— Provided material —
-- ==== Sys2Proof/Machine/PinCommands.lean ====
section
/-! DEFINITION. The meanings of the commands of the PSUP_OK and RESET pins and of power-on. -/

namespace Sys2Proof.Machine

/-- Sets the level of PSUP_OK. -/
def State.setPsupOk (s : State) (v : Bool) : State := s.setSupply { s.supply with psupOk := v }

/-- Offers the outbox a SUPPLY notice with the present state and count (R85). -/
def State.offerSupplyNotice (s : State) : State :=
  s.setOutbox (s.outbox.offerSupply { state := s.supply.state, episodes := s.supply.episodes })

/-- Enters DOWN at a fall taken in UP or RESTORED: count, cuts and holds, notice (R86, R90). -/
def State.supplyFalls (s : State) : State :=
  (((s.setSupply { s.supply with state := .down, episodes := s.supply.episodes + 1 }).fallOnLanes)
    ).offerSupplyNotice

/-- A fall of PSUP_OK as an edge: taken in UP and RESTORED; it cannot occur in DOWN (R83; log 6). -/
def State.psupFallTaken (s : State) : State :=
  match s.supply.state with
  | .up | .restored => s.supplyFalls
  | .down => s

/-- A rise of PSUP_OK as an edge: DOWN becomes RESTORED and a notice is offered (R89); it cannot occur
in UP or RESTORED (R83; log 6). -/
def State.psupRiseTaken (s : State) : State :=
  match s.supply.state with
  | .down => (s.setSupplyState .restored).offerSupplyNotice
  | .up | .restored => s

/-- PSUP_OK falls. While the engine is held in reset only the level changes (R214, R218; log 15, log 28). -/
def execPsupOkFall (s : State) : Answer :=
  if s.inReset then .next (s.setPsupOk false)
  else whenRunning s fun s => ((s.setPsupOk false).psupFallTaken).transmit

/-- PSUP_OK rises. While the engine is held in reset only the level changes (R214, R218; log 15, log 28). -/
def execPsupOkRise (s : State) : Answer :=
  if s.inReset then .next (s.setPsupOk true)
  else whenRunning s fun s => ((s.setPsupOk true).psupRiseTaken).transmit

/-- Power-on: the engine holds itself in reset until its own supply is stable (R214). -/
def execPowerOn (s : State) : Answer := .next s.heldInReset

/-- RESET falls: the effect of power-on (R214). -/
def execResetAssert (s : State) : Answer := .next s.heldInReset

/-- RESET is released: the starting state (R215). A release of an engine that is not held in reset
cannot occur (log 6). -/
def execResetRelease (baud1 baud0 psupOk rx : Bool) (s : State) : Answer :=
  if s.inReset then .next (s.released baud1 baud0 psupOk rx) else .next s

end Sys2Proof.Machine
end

— Aim of the task —
Every line in the records above that contains the word "true" is to be copied out.

— Result of this exercise —
  if s.inReset then .next (s.setPsupOk true)
  else whenRunning s fun s => ((s.setPsupOk true).psupRiseTaken).transmit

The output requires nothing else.